== Problem to solve ==
Find and copy each line of the listing below that has the word "effect" in it.

== Records for the exercise ==
-- ==== Sys2Proof/Word.lean ====
section
/-! DEFINITION. The word types of the block: a 32-bit bus word, a byte and a 21-bit flash byte address (R7, R90). -/

namespace Sys2Proof

/-- A 32-bit command or status word, and every 32-bit operand (R7, R21). -/
abbrev Word := BitVec 32

/-- A data byte (R92). -/
abbrev Byte := BitVec 8

/-- A flash byte address as a command word carries it (R91). -/
abbrev FlashAddr := BitVec 21

end Sys2Proof
end

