-- ==== Sys2Proof/Machine/Commands.lean ====
section
/-! DEFINITION. The meanings of the eight command words (R130 to R134, R97): the delivery of the word to the bridge. -/

namespace Sys2Proof.Machine

/-- READ (R130, R142). -/
def execRead (a : FlashAddr) (d : Byte) (s : State) : Result :=
  s.regWrite (cmd 0#3 (a.setWidth 32) d) (Bridge.takeRead a)

/-- WRITE, the page commit (R131, R142). -/
def execWrite (a : FlashAddr) (d : Byte) (s : State) : Result :=
  s.regWrite (cmd 1#3 (a.setWidth 32) d) (Bridge.takeCommit a)

/-- SECTOR_ERASE (R132, R142). -/
def execSectorErase (a : FlashAddr) (d : Byte) (s : State) : Result :=
  s.regWrite (cmd 2#3 (a.setWidth 32) d) (Bridge.takeErase a)

/-- READ_STATUS (R133): no effect on the reference bridge (R142), any later samples of the oracle (log 4). -/
def execReadStatus (a : FlashAddr) (d : Byte) (s : State) : Result :=
  s.regWrite (cmd 3#3 (a.setWidth 32) d) fun b => b

/-- PAGE_PROGRAM, the load of one byte (R134, R142). -/
def execPageProgram (a : FlashAddr) (d : Byte) (s : State) : Result :=
  s.regWrite (cmd 4#3 (a.setWidth 32) d) (Bridge.takeLoad d)

/-- Operation 5 (R97): no effect on the reference bridge (R142), any later samples of the oracle (log 4). -/
def execReserved5 (a : FlashAddr) (d : Byte) (s : State) : Result :=
  s.regWrite (cmd 5#3 (a.setWidth 32) d) fun b => b

/-- Operation 6 (R97): as operation 5. -/
def execReserved6 (a : FlashAddr) (d : Byte) (s : State) : Result :=
  s.regWrite (cmd 6#3 (a.setWidth 32) d) fun b => b

/-- Operation 7 (R97): as operation 5. -/
def execReserved7 (a : FlashAddr) (d : Byte) (s : State) : Result :=
  s.regWrite (cmd 7#3 (a.setWidth 32) d) fun b => b

end Sys2Proof.Machine
end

== Answer to this exercise ==
/-- READ_STATUS (R133): no effect on the reference bridge (R142), any later samples of the oracle (log 4). -/
/-- Operation 5 (R97): no effect on the reference bridge (R142), any later samples of the oracle (log 4). -/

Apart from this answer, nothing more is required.